Reputation: 7994
I have questions concerning cdh and how it is maintained:
when I go to the packaging info related to a specific cdh version, I can check the package version of each component (for instance for cdh 5.5.5 : https://www.cloudera.com/documentation/enterprise/release-notes/topics/cdh_vd_cdh_package_tarball_55.html#cdh_555 ). However I don't understand what does the "package version" refers to exactly. For instance, for the component Apache Parquet, the "package version" is parquet-1.5.0+cdh5.5.5+181 . How can I find out exactly what source code is packaged ? Does this correspond to a label on a specific repo? If I go to the "official" apache parquet repo, there is no "cdh5.5.5" branch, the closest thing I have is a tag called "1.5.0" ( https://github.com/apache/parquet-mr/tree/parquet-1.5.0 ) . How do the people from cdh know what parquet-1.5.0+cdh5.5.5+181 exactly refers to ?
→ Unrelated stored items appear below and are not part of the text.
@[simp] theorem sendByte_t (b : Byte) (s : State) : (sendByte b s).t = s.t := rfl
@[simp] theorem sendByte_sense (b : Byte) (s : State) : (sendByte b s).sense = s.sense := rfl
@[simp] theorem sendByte_d (b : Byte) (s : State) : (sendByte b s).d = s.d := rfl
@[simp] theorem sendByte_hostToDevice (b : Byte) (s : State) : (sendByte b s).hostToDevice = s.hostToDevice := rfl
@[simp] theorem sendByte_deviceToHost (b : Byte) (s : State) : (sendByte b s).deviceToHost = pushByte b s.deviceToHost := rfl
@[simp] theorem sendByte_writeData (b : Byte) (s : State) : (sendByte b s).writeData = s.writeData := rfl
@[simp] theorem sendByte_h (b : Byte) (s : State) : (sendByte b s).h = s.h := rfl
@[simp] theorem sendByte_draws (b : Byte) (s : State) : (sendByte b s).draws = s.draws := rfl
@[simp] theorem sendByte_script (b : Byte) (s : State) : (sendByte b s).script = s.script := rfl

@[simp] theorem respond_t (rop rdata : Byte) (s : State) : (respond rop rdata s).t = s.t := rfl
@[simp] theorem respond_sense (rop rdata : Byte) (s : State) : (respond rop rdata s).sense = s.sense := rfl
@[simp] theorem respond_d (rop rdata : Byte) (s : State) : (respond rop rdata s).d = s.d := rfl
@[simp] theorem respond_hostToDevice (rop rdata : Byte) (s : State) : (respond rop rdata s).hostToDevice = s.hostToDevice := rfl
@[simp] theorem respond_deviceToHost (rop rdata : Byte) (s : State) : (respond rop rdata s).deviceToHost = pushByte rdata (pushByte rop s.deviceToHost) := rfl
@[simp] theorem respond_writeData (rop rdata : Byte) (s : State) : (respond rop rdata s).writeData = s.writeData := rfl
@[simp] theorem respond_h (rop rdata : Byte) (s : State) : (respond rop rdata s).h = s.h := rfl
@[simp] theorem respond_draws (rop rdata : Byte) (s : State) : (respond rop rdata s).draws = s.draws := rfl
@[simp] theorem respond_script (rop rdata : Byte) (s : State) : (respond rop rdata s).script = s.script := rfl

@[simp] theorem writeChannel_t (b : Byte) (s : State) : (writeChannel b s).t = s.t := rfl
@[simp] theorem writeChannel_sense (b : Byte) (s : State) : (writeChannel b s).sense = s.sense := rfl
@[simp] theorem writeChannel_d (b : Byte) (s : State) : (writeChannel b s).d = s.d := rfl
@[simp] theorem writeChannel_hostToDevice (b : Byte) (s : State) : (writeChannel b s).hostToDevice = s.hostToDevice := rfl
@[simp] theorem writeChannel_deviceToHost (b : Byte) (s : State) : (writeChannel b s).deviceToHost = s.deviceToHost := rfl
@[simp] theorem writeChannel_writeData (b : Byte) (s : State) : (writeChannel b s).writeData = s.writeData ++ [b] := rfl
@[simp] theorem writeChannel_h (b : Byte) (s : State) : (writeChannel b s).h = s.h := rfl
@[simp] theorem writeChannel_draws (b : Byte) (s : State) : (writeChannel b s).draws = s.draws := rfl
@[simp] theorem writeChannel_script (b : Byte) (s : State) : (writeChannel b s).script = s.script := rfl

@[simp] theorem setTransport_t (t : TransportState) (s : State) : (setTransport t s).t = t := rfl
@[simp] theorem setTransport_sense (t : TransportState) (s : State) : (setTransport t s).sense = s.sense := rfl
@[simp] theorem setTransport_d (t : TransportState) (s : State) : (setTransport t s).d = s.d := rfl
@[simp] theorem setTransport_hostToDevice (t : TransportState) (s : State) : (setTransport t s).hostToDevice = s.hostToDevice := rfl
@[simp] theorem setTransport_deviceToHost (t : TransportState) (s : State) : (setTransport t s).deviceToHost = s.deviceToHost := rfl
@[simp] theorem setTransport_writeData (t : TransportState) (s : State) : (setTransport t s).writeData = s.writeData := rfl
@[simp] theorem setTransport_h (t : TransportState) (s : State) : (setTransport t s).h = s.h := rfl
@[simp] theorem setTransport_draws (t : TransportState) (s : State) : (setTransport t s).draws = s.draws := rfl
@[simp] theorem setTransport_script (t : TransportState) (s : State) : (setTransport t s).script = s.script := rfl

@[simp] theorem setMode_t (m : Mode) (s : State) : (setMode m s).t = s.t := rfl
@[simp] theorem setMode_sense (m : Mode) (s : State) : (setMode m s).sense = s.sense := rfl
@[simp] theorem setMode_d (m : Mode) (s : State) : (setMode m s).d = { s.d with mode := m } := rfl
@[simp] theorem setMode_hostToDevice (m : Mode) (s : State) : (setMode m s).hostToDevice = s.hostToDevice := rfl
@[simp] theorem setMode_deviceToHost (m : Mode) (s : State) : (setMode m s).deviceToHost = s.deviceToHost := rfl
@[simp] theorem setMode_writeData (m : Mode) (s : State) : (setMode m s).writeData = s.writeData := rfl
@[simp] theorem setMode_h (m : Mode) (s : State) : (setMode m s).h = s.h := rfl
@[simp] theorem setMode_draws (m : Mode) (s : State) : (setMode m s).draws = s.draws := rfl
@[simp] theorem setMode_script (m : Mode) (s : State) : (setMode m s).script = s.script := rfl

@[simp] theorem clearLatch_t (s : State) : (clearLatch s).t = { s.t with eotLatched := false } := rfl
@[simp] theorem clearLatch_sense (s : State) : (clearLatch s).sense = s.sense := rfl
@[simp] theorem clearLatch_d (s : State) : (clearLatch s).d = s.d := rfl
@[simp] theorem clearLatch_hostToDevice (s : State) : (clearLatch s).hostToDevice = s.hostToDevice := rfl
@[simp] theorem clearLatch_deviceToHost (s : State) : (clearLatch s).deviceToHost = s.deviceToHost := rfl
@[simp] theorem clearLatch_writeData (s : State) : (clearLatch s).writeData = s.writeData := rfl
@[simp] theorem clearLatch_h (s : State) : (clearLatch s).h = s.h := rfl
@[simp] theorem clearLatch_draws (s : State) : (clearLatch s).draws = s.draws := rfl
@[simp] theorem clearLatch_script (s : State) : (clearLatch s).script = s.script := rfl

@[simp] theorem eotEvent_t (s : State) : (eotEvent s).t = { s.t with eotLatched := true } := rfl
@[simp] theorem eotEvent_sense (s : State) : (eotEvent s).sense = s.sense := rfl
@[simp] theorem eotEvent_d (s : State) : (eotEvent s).d = s.d := rfl
@[simp] theorem eotEvent_hostToDevice (s : State) : (eotEvent s).hostToDevice = s.hostToDevice := rfl
@[simp] theorem eotEvent_deviceToHost (s : State) : (eotEvent s).deviceToHost = s.deviceToHost := rfl
@[simp] theorem eotEvent_writeData (s : State) : (eotEvent s).writeData = s.writeData := rfl
@[simp] theorem eotEvent_h (s : State) : (eotEvent s).h = s.h := rfl
@[simp] theorem eotEvent_draws (s : State) : (eotEvent s).draws = s.draws := rfl
@[simp] theorem eotEvent_script (s : State) : (eotEvent s).script = s.script := rfl

@[simp] theorem resetDevice_t (s : State) : (resetDevice s).t = TransportState.reset := rfl
@[simp] theorem resetDevice_sense (s : State) : (resetDevice s).sense = s.sense := rfl
@[simp] theorem resetDevice_d (s : State) : (resetDevice s).d = ResponderState.reset := rfl
@[simp] theorem resetDevice_hostToDevice (s : State) : (resetDevice s).hostToDevice = s.hostToDevice := rfl
@[simp] theorem resetDevice_deviceToHost (s : State) : (resetDevice s).deviceToHost = s.deviceToHost := rfl
@[simp] theorem resetDevice_writeData (s : State) : (resetDevice s).writeData = s.writeData := rfl
@[simp] theorem resetDevice_h (s : State) : (resetDevice s).h = s.h := rfl
@[simp] theorem resetDevice_draws (s : State) : (resetDevice s).draws = s.draws := rfl
@[simp] theorem resetDevice_script (s : State) : (resetDevice s).script = s.script := rfl

@[simp] theorem setHost_t (h : HostState) (s : State) : (setHost h s).t = s.t := rfl
@[simp] theorem setHost_sense (h : HostState) (s : State) : (setHost h s).sense = s.sense := rfl
@[simp] theorem setHost_d (h : HostState) (s : State) : (setHost h s).d = s.d := rfl
@[simp] theorem setHost_hostToDevice (h : HostState) (s : State) : (setHost h s).hostToDevice = s.hostToDevice := rfl
@[simp] theorem setHost_deviceToHost (h : HostState) (s : State) : (setHost h s).deviceToHost = s.deviceToHost := rfl
@[simp] theorem setHost_writeData (h : HostState) (s : State) : (setHost h s).writeData = s.writeData := rfl
@[simp] theorem setHost_h (h : HostState) (s : State) : (setHost h s).h = h := rfl
@[simp] theorem setHost_draws (h : HostState) (s : State) : (setHost h s).draws = s.draws := rfl
@[simp] theorem setHost_script (h : HostState) (s : State) : (setHost h s).script = s.script := rfl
Still concerning Apache Parquet, how come even the most recent cdh versions are still using the Apache Parquet on tag is 22 May 2014, ie more than 3 years ago. Why don't they upgrade to a newer version, like 1.6.0 ? The reason I'm asking is that there is a bug in 1.5.0 that was fixed more than 3 years ago in parquet 1.6.0, yet the latest cdh version is still using the 1.5.0 version. Is there a reason why they keep using a really old, bugged, version?
thanks !
Upvotes: 0
Views: 46
Reputation: 5957
You are correct in assuming parquet-1.5.0+cdh5.5.5+181 is closest to parquet 1.5.0. However the code will not be identical to parquet 1.5.0 upstream because:
CDH enforces cross component compatibility. Code and applications using parquet-1.5.0 must also work with all the other Hadoop services (HDFS, Hive, Oozie, YARN, Spark, Solr, HBase). Incompatibilities would have to be fixed so parquet's code would include those bug fixes.
CDH enforces major version compatibility. This means an application written on CDH5.1 should still work on CDH5.5 and CDH5.7, all CDH5.x versions. This also would alter the codebase.
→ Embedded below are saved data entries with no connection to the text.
/-! ### Decoding of frames written from R82's encodings (and R91 on lengths, VC3) -/

theorem test_decode_one_byte_refused : decode [0x05] = .error (.wrongLength 1) := by decide
theorem test_decode_three_bytes_refused : decode [0x05, 0x41, 0x00] = .error (.wrongLength 3) := by decide
theorem test_decode_getStatus : decodeTableWord 16 0b0000000010000001 = some (.getStatus 0x81) := by decide
theorem test_decode_setTrack : decodeTableWord 16 0x0103 = some (.setTrack 0x03) := by decide
theorem test_decode_seek : decodeTableWord 16 0b0000001001111111 = some (.seek 0x7F) := by decide
theorem test_decode_startMotor : decodeTableWord 16 0b0000001101010101 = some (.startMotor 0x55) := by decide
theorem test_decode_stopMotor : decodeTableWord 16 0b0000010000000001 = some (.stopMotor 0x01) := by decide
theorem test_decode_write : decodeTableWord 16 0b0000010101000001 = some (.write 0x41) := by decide
theorem test_decode_startWrite : decodeTableWord 16 0b0000011010000000 = some (.startWrite 0x80) := by decide
theorem test_decode_stopWrite : decodeTableWord 16 0b0000011100000010 = some (.stopWrite 0x02) := by decide
theorem test_decode_data : decodeTableWord 16 0b0000100001011010 = some (.data 0x5A) := by decide
theorem test_decode_dataEot : decodeTableWord 16 0b0000100100000000 = some (.dataEot 0x00) := by decide
theorem test_decode_resetEot : decodeTableWord 16 0b0000101000110011 = some (.resetEot 0x33) := by decide
theorem test_decode_reserved0B : decodeTableWord 16 0b0000101100010010 = some (.reserved0B 0x12) := by decide
theorem test_decode_reserved0C0F :
    decodeTableWord 16 0b0000110000000001 = some (.reserved0C0F 0x0C 0x01) ∧
    decodeTableWord 16 0b0000111100000001 = some (.reserved0C0F 0x0F 0x01) := by decide
theorem test_decode_reserved101F :
    decodeTableWord 16 0b0001000000000001 = some (.reserved101F 0x10 0x01) ∧
    decodeTableWord 16 0b0001111100000001 = some (.reserved101F 0x1F 0x01) := by decide
theorem test_decode_reserved203F :
    decodeTableWord 16 0b0010000000000001 = some (.reserved203F 0x20 0x01) ∧
    decodeTableWord 16 0b0011111100000001 = some (.reserved203F 0x3F 0x01) := by decide
theorem test_decode_reserved407F :
    decodeTableWord 16 0b0100000000000001 = some (.reserved407F 0x40 0x01) ∧
    decodeTableWord 16 0b0111111100000001 = some (.reserved407F 0x7F 0x01) := by decide
theorem test_decode_reserved80FF :
    decodeTableWord 16 0b1000000000000001 = some (.reserved80FF 0x80 0x01) ∧
    decodeTableWord 16 0b1111111111111111 = some (.reserved80FF 0xFF 0xFF) := by decide

/-! ### One step of each command, from the vectors of spec/95 -/

/-- VG5. -/
theorem test_getStatus_clears :
    runs 0x00FF (dev 1 true false false true true true) =
      some ([0x00, 0x0D], { track := 1, motorOn := true, ffOn := false, writeEnabled := false,
                            eotLatched := false }) := by decide
/-- VG7: the latch stays, and the status names no tape. -/
theorem test_getStatus_keeps :
    runs 0x0000 (dev 2 false false true true false false) =
      some ([0x00, 0x06], { track := 2, motorOn := false, ffOn := false, writeEnabled := true,
                            eotLatched := true }) := by decide
/-- VS1. -/
theorem test_setTrack_accepts :
    runs 0x0103 (dev 0 false false false false true true) =
      some ([0x01, 0x03], { track := 3, motorOn := false, ffOn := false, writeEnabled := false,
                            eotLatched := false }) := by decide
/-- VS8 (no masking) and VS5 (the tape moves). -/
theorem test_setTrack_rejects :
    runs 0x0105 (dev 0 false false false false true true) =
      some ([0x01, 0x00], (dev 0 false false false false true true).t) ∧
    runs 0x0100 (dev 2 true false false false true true) =
      some ([0x01, 0x02], (dev 2 true false false false true true).t) := by decide
/-- VK4, the dispatch step. -/
theorem test_seek_starts :
    runs 0x0200 (dev 3 true false true false true true) =
      some ([], { track := 3, motorOn := false, ffOn := true, writeEnabled := true, eotLatched := false }) ∧
    leaves 0x0200 (dev 3 true false true false true true) = some (.seeking, []) := by decide
/-- VK4, the completion. -/
theorem test_seek_completes :
    (next? (step (scripted [.event .seekDone] (inMode .seeking (dev 3 false true true false true true))))).map
        (fun t => (t.t, t.d.mode, t.deviceToHost.queue)) =
      some ((dev 3 false false true false true true).t, .idle, [0x02, 0x00]) := by decide
/-- VM4 and VM2. -/
theorem test_startMotor :
    runs 0x0300 (dev 0 false false true false true true) =
      some ([0x03, 0x01], (dev 0 true false true false true true).t) ∧
    runs 0x0300 (dev 0 true false false false true true) =
      some ([0x03, 0x00], (dev 0 true false false false true true).t) := by decide
/-- VM7 and VM6. -/
theorem test_stopMotor :
    runs 0x0400 (dev 0 true false true false true true) =
      some ([0x04, 0x01], (dev 0 false false true false true true).t) ∧
    runs 0x0400 (dev 0 false false false false true true) =
      some ([0x04, 0x00], (dev 0 false false false false true true).t) := by decide
/-- VW2 and VW4. -/
theorem test_write :
    leaves 0x0542 (dev 0 true false true true true true) = some (.idle, [0x42]) ∧
    leaves 0x0500 (dev 0 false false false true true true) = some (.idle, []) := by decide
/-- VW3 and VW5. -/
theorem test_write_answers_latch :
    runs 0x0543 (dev 0 false false false false true true) =
      some ([0x05, 0x00], (dev 0 false false false false true true).t) ∧
    runs 0x0542 (dev 0 true false true true true true) =
      some ([0x05, 0x01], (dev 0 true false true true true true).t) := by decide
/-- VSW1. -/
theorem test_startWrite_enters :
    runs 0x0600 (dev 0 false false false false true true) =
      some ([0x06, 0x01], (dev 0 true false true false true true).t) := by decide
/-- VSW2, VSW3 and VSW6. -/
theorem test_startWrite_refused :
    runs 0x0600 (dev 0 false false false false false true) =
      some ([0x06, 0x00], (dev 0 false false false false false true).t) ∧
    runs 0x0600 (dev 0 false false false false true false) =
      some ([0x06, 0x00], (dev 0 false false false false true false).t) ∧
    runs 0x0600 (dev 0 false false true false true true) =
      some ([0x06, 0x00], (dev 0 false false true false true true).t) := by decide
/-- VPW1 and VPW2. -/
theorem test_stopWrite :
    runs 0x0700 (dev 0 true false true true true true) =
      some ([0x07, 0x01], (dev 0 false false false true true true).t) ∧
    runs 0x0700 (dev 0 true false false false true true) =
      some ([0x07, 0x00], (dev 0 true false false false true true).t) := by decide
/-- VD4, the dispatch step: the data byte is ignored, nothing is answered. -/
theorem test_data_starts :
    runs 0x085A (dev 0 true false false false true true) =
      some ([], (dev 0 true false false false true true).t) ∧
    leaves 0x085A (dev 0 true false false false true true) = some (.polling, []) := by decide
/-- VD1 and VD2, the completion. -/
theorem test_data_completes :
    (next? (step (scripted [.event (.readByte 0x41)] (inMode .polling (dev 0 true false false false true true))))).map
        (fun t => (t.t.eotLatched, t.d.mode, t.deviceToHost.queue)) = some (false, .idle, [0x08, 0x41]) ∧
    (next? (step (scripted [.event (.readByte 0x43)] (inMode .polling (dev 0 true false false true true true))))).map
        (fun t => (t.t.eotLatched, t.d.mode, t.deviceToHost.queue)) = some (true, .idle, [0x09, 0x43]) := by
  decide
/-- VX1. -/
theorem test_dataEot_is_no_poll :
    runs 0x0900 (dev 0 true false false true true true) =
      some ([0x09, 0x00], (dev 0 true false false true true true).t) ∧
    leaves 0x0900 (dev 0 true false false true true true) = some (.idle, []) := by decide
/-- VR1 and VR2. -/
theorem test_resetEot :
    runs 0x0A00 (dev 0 false false false true true true) =
      some ([0x0A, 0x00], (dev 0 false false false false true true).t) ∧
    runs 0x0A33 (dev 0 false false false false true true) =
      some ([0x0A, 0x00], (dev 0 false false false false true true).t) := by decide
/-- VX2, and one opcode of each later reserved row (VX3, VX4). -/
theorem test_reserved_echo :
    runs 0x0B12 (dev 1 true false true true true true) =
      some ([0x0B, 0x00], (dev 1 true false true true true true).t) ∧
    runs 0x0E01 (dev 1 true false true true true true) =
      some ([0x0E, 0x00], (dev 1 true false true true true true).t) ∧
    runs 0x1302 (dev 1 true false true true true true) =
      some ([0x13, 0x00], (dev 1 true false true true true true).t) ∧
    runs 0x2A03 (dev 1 true false true true true true) =
      some ([0x2A, 0x00], (dev 1 true false true true true true).t) ∧
    runs 0x5504 (dev 1 true false true true true true) =
      some ([0x55, 0x00], (dev 1 true false true true true true).t) ∧
    runs 0xFFFF (dev 1 true false true true true true) =
      some ([0xFF, 0x00], (dev 1 true false true true true true).t) := by decide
The best way to interpret this is to say that parquet-1.5.0+cdh5.5.5+181 will support all features provided in parquet 1.5.0 and will also work with the corresponding Hadoop services packaged with CDH5.5.
Version compatibility is also the reason why CDH Hadoop service versions run older versions of the related upstream projects. It's much harder to maintain backwards compatibility especially if APIs change between versions.
Upvotes: 0